◆ TASK DETAILS ◆
Each line from the one that contains "stored as 0. -/" to the end of the material must be quoted exactly; include both end lines and nothing else.

Start of DATA EXTRACT

-- ==== Sys2Proof/Laws/Events.lean ====
section
/-! SUPPORT. The end of an event: what the arbiter's runs, the event bits and the notices come to (R72, R182, R10). -/

namespace Sys2Proof.Machine

/-! ## Event bits -/

@[simp] theorem EventSets.union_empty (e : EventSets) : e.union EventSets.empty = e := by
  cases e; simp [EventSets.union, EventSets.empty]

@[simp] theorem EventSets.empty_get (g : Group) : EventSets.empty.get g = 0 := by cases g <;> rfl

theorem EventSets.get_union (e f : EventSets) (g : Group) : (e.union f).get g = e.get g ||| f.get g := by
  cases g <;> rfl

theorem EventSets.get_set (e : EventSets) (g g' : Group) (v : Word) :
    (e.set g v).get g' = if g' = g then v else e.get g' := by
  cases g <;> cases g' <;> simp [EventSets.set, EventSets.get]

theorem EventSets.get_add (e : EventSets) (x : Event) (g : Group) :
    (e.add x).get g = if g = x.group then e.get g ||| x.mask else e.get g := by
  rw [EventSets.add, EventSets.get_set]; split <;> simp_all

/-- The sets joined with the bit of one event are that event's bit set. -/
@[simp] theorem EventSets.union_add_empty (e : EventSets) (x : Event) :
    e.union (EventSets.empty.add x) = e.add x := by
  cases e; cases x <;> simp [EventSets.union, EventSets.empty, EventSets.add, EventSets.set, EventSets.get, Event.group]

@[simp] theorem State.notices_empty (s : State) (f : EventSets) : s.notices EventSets.empty f = [] := by
  simp [State.notices, allGroups]

/-- An event gives at most one notice for each group (R182). -/
theorem State.notices_length (s : State) (e f : EventSets) : (s.notices e f).length ≤ 3 := by
  simp only [State.notices, List.length_map]
  exact (List.length_filter_le _ _).trans (by simp [allGroups])

/-! ## The arbiter's runs -/

/-- A walk over entries of other ports grants nothing (R73). -/
theorem Work.walk_other {w : Work} {p : Owned} {l : List WaitEntry} (h : ∀ x ∈ l, x.port ≠ p) : w.walk p l = w := by
  induction l with
  | nil => rfl
  | cons x rest ih =>
    simp only [Work.walk, if_neg (h x (by simp))]
    exact ih fun y hy => h y (by simp [hy])

theorem Work.runFor_other {w : Work} {p : Owned} (h : p ∈ w.runs → ∀ x ∈ w.st.waiting, x.port ≠ p) :
    w.runFor p = w := by
  unfold Work.runFor
  split
  · exact Work.walk_other (h (by simpa using ‹w.runs.contains p = true›))
  · rfl

/-- The arbiter grants nothing where no entry waits for a port that it runs for (R72, R73). -/
theorem Work.runArbiter_other {w : Work} (h : ∀ p ∈ w.runs, ∀ x ∈ w.st.waiting, x.port ≠ p) : w.runArbiter = w := by
  have key : ∀ l : List Owned, l.foldl Work.runFor w = w := by
    intro l
    induction l with
    | nil => rfl
    | cons p l ih => rw [List.foldl_cons, Work.runFor_other (h p)]; exact ih
  exact key allOwned

@[simp] theorem Work.runArbiter_noRuns {w : Work} (h : w.runs = []) : w.runArbiter = w :=
  Work.runArbiter_other (by simp [h])

/-! ## Flush -/

/-- An event that sets no bit and sends nothing down port L ends in the state it has made. -/
theorem Work.flush_quiet {w : Work} (hr : w.raised = EventSets.empty) (ho : w.outL = []) : w.flush = w.st := by
  unfold Work.flush
  split <;> simp [State.raisedAtEnd, State.placeL, hr, ho]

/-- The cells of an event that sets no bit join port L's queue, where it is UP and has room (R10, R14). -/
theorem Work.flush_cells {w : Work} (hr : w.raised = EventSets.empty) (hu : w.st.riserUp .L = true)
    (hroom : w.st.portL.queue.length + w.outL.length ≤ 16) :
    w.flush = { w.st with portL := { w.st.portL with queue := w.st.portL.queue ++ w.outL } } := by
  have hn : ¬ (16 - w.st.portL.queue.length < w.outL.length) := by omega
  have ht : w.outL.take (16 - w.st.portL.queue.length) = w.outL := List.take_of_length_le (by omega)
  simp [Work.flush, hu, State.raisedAtEnd, hr, State.placeL, Config.queueDepth, hn, ht]

/-- The end of an event of which port L is UP, its notices and cells all finding room (R182, R10). -/
theorem Work.flush_room {w : Work} (hu : w.st.riserUp .L = true)
    (hroom : w.st.portL.queue.length + (w.st.notices w.raised w.raised).length + w.outL.length ≤ 16) :
    w.flush = { w.st with
      status := w.st.status.union w.raised
      portL := { w.st.portL with queue := w.st.portL.queue ++ (w.st.notices w.raised w.raised ++ w.outL) } } := by
  have hd : Config.queueDepth = 16 := rfl
  have hn : ¬ (Config.queueDepth - w.st.portL.queue.length <
      (w.st.notices w.raised w.raised).length + w.outL.length) := by
    omega
  have ht : (w.st.notices w.raised w.raised ++ w.outL).take (Config.queueDepth - w.st.portL.queue.length) =
      w.st.notices w.raised w.raised ++ w.outL := List.take_of_length_le (by rw [List.length_append]; omega)
  simp only [Work.flush, hu, State.raisedAtEnd, State.placeL, if_true, if_neg hn, ht]

/-- The end of an event while port L is DOWN: its bits are set and nothing is sent (R10, R182). -/
theorem Work.flush_down {w : Work} (hu : w.st.riserUp .L = false) :
    w.flush = { w.st with status := w.st.status.union w.raised } := by
  simp [Work.flush, hu]

/-- An event that does nothing ends as it began. -/
@[simp] theorem Work.finish_start (s : State) : (Work.start s).finish = s := by
  rw [Work.finish, Work.runArbiter_noRuns (by simp), Work.flush_quiet (by simp) (by simp), Work.start_st]

/-! ## Commands -/

/-- A command of the unpowered part changes nothing. -/
theorem event_unpowered {s : State} {f : Work → Work} (h : s.powered = false) : event s f = .next s := by
  simp [event, h]

theorem event_powered {s : State} {f : Work → Work} (h : s.powered = true) :
    event s f = .next (f (Work.start s)).finish := by
  simp [event, h]

/-- A riser port that receives cells is UP. -/
theorem State.receives_up {s : State} {p : Riser} (h : s.receives p = true) : s.riserUp p = true := by
  cases p <;> simp_all [State.receives, State.riserUp]

/-- A cell on a riser port that is not UP, or not aligned, is not received (R8, R11). -/
theorem onRiser_deaf {s : State} {p : Riser} {f : Work → Work} (h : s.receives p = false) :
    onRiser s p f = .next s := by
  simp [onRiser, event, h]

/-- The event of a cell that is received. -/
theorem onRiser_receives {s : State} {p : Riser} {f : Work → Work} (hp : s.powered = true) (h : s.receives p = true) :
    onRiser s p f = .next (f (Work.start s)).finish := by
  simp [onRiser, event, h, hp]

/-- A cell on a floor port that is not UP is not received (R8). -/
theorem onFloor_down {s : State} {k : Floor} {f : Work → Work} (h : s.floorUp k = false) : onFloor s k f = .next s := by
  simp [onFloor, event, h]

end Sys2Proof.Machine
end

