/-- R49, R72: with the fire reserve written 0, the one lane in service goes to the call that waits for it. -/
theorem test_write_reserve_grants :
    let d : Retained := { house with
      outMarks := house.outMarks.set 0 (List.replicate 11 true ++ [false])
      settings := house.settings.set 0 { fire := 1, priority := 0, threshold := 5 } }
    let t := after (.write (request 5 0 1 0)) (waitingH { on with retained := d })
    (stateOf t, t.holder .H 11, t.waiting) = (some .forwarded, some 0, []) := by decide

/-- R157, R161, R162: LEVEL_HIGH is code 2; written with the FIRE pin high it is the entry into fire mode. -/
theorem test_write_sense_enters :
    let t := after (.write (request 8 0 0 2)) (waitingH { on with pins := { on.pins with fireHigh := true } })
    (t.status.system, t.waiting, callsL t) = (2, [], [(.release, 17)]) ∧ t.portL.queue.length = 3 := by decide

/-- R50: an ageing period of 0 ends the step under way. -/
theorem test_write_ageing_stops :
    (after (.write (request 6 5 0 0)) (waitingH on)).waiting.map WaitEntry.ageing = [none] := by decide

/-- R177: an index above 9 names no port, NO_ITEM (4); and there is no item 15. -/
theorem test_no_item :
    [Instr.laneOut (request 0 0 10 0), .portEnable (request 0 0 10 0), .update (request 15 0 0 0)].map
      (fun c => lastReply (after c on)) = [some (4, 0), some (4, 0), some (4, 0)] := by decide

/-- R40: a failed compare is COMPARE_FAILED (8) with the present value; a good one is DONE with the old value. -/
theorem test_update :
    (lastReply (after (.update (request 3 5 0 0 3)) on), lastReply (after (.update (request 3 5 0 0 1)) on)) =
      (some (8, 1), some (1, 1)) := by decide

/-- Section 11.7: FLOOR_FAULT sets again while its cause is present. -/
theorem test_clear_events :
    let t := after (.clearEvents (request 0 0 2 12))
      { on with status := { on.status with line := 12 },
                floors := on.floors.set 2 { lineUp with line := .fault, faultMark := true } }
    (t.status.line, lastReply t, t.portL.queue.length) = (4, some (1, 4), 2) := by decide

/-- R182: bits that name no event are stored as 0. -/
theorem test_set_masks : lastReply (after (.setMasks (request 0 0 1 65535)) on) = some (1, 63) := by decide

/-- R61: a HELD lane becomes pending-out. -/
theorem test_lane_out :
    (after (.laneOut (request 0 2 1 0)) (upHigh .connected)).laneState .H 2 = .pendingOut 0 := by decide

/-- R62: port L's lanes are not this switch's; BAD_VALUE is 5. -/
theorem test_lane_in : lastReply (after (.laneIn (request 0 2 0 0)) on) = some (5, 0) := by decide

/-- R167, R179: PORT_DISABLED (19) to the call, and the mark is kept. -/
theorem test_port_disable :
    let t := after (.portDisable (request 0 0 2 0)) talking
    (t.floors[0].line, t.retained.disabled[0], callsL t) = (.disabled, true, [(.release, 19)]) := by decide

/-- R12: an enabled port starts in FAULT. -/
theorem test_port_enable :
    (after (.portEnable (request 0 0 2 0)) { on with floors := on.floors.set 0 { lineUp with line := .disabled } }).floors[
      0].line = .fault := by decide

End of DATA EXTRACT

◆ SOLVED PROBLEM ◆
/-- R182: bits that name no event are stored as 0. -/
theorem test_set_masks : lastReply (after (.setMasks (request 0 0 1 65535)) on) = some (1, 63) := by decide

/-- R61: a HELD lane becomes pending-out. -/
theorem test_lane_out :
    (after (.laneOut (request 0 2 1 0)) (upHigh .connected)).laneState .H 2 = .pendingOut 0 := by decide

/-- R62: port L's lanes are not this switch's; BAD_VALUE is 5. -/
theorem test_lane_in : lastReply (after (.laneIn (request 0 2 0 0)) on) = some (5, 0) := by decide

/-- R167, R179: PORT_DISABLED (19) to the call, and the mark is kept. -/
theorem test_port_disable :
    let t := after (.portDisable (request 0 0 2 0)) talking
    (t.floors[0].line, t.retained.disabled[0], callsL t) = (.disabled, true, [(.release, 19)]) := by decide

/-- R12: an enabled port starts in FAULT. -/
theorem test_port_enable :
    (after (.portEnable (request 0 0 2 0)) { on with floors := on.floors.set 0 { lineUp with line := .disabled } }).floors[
      0].line = .fault := by decide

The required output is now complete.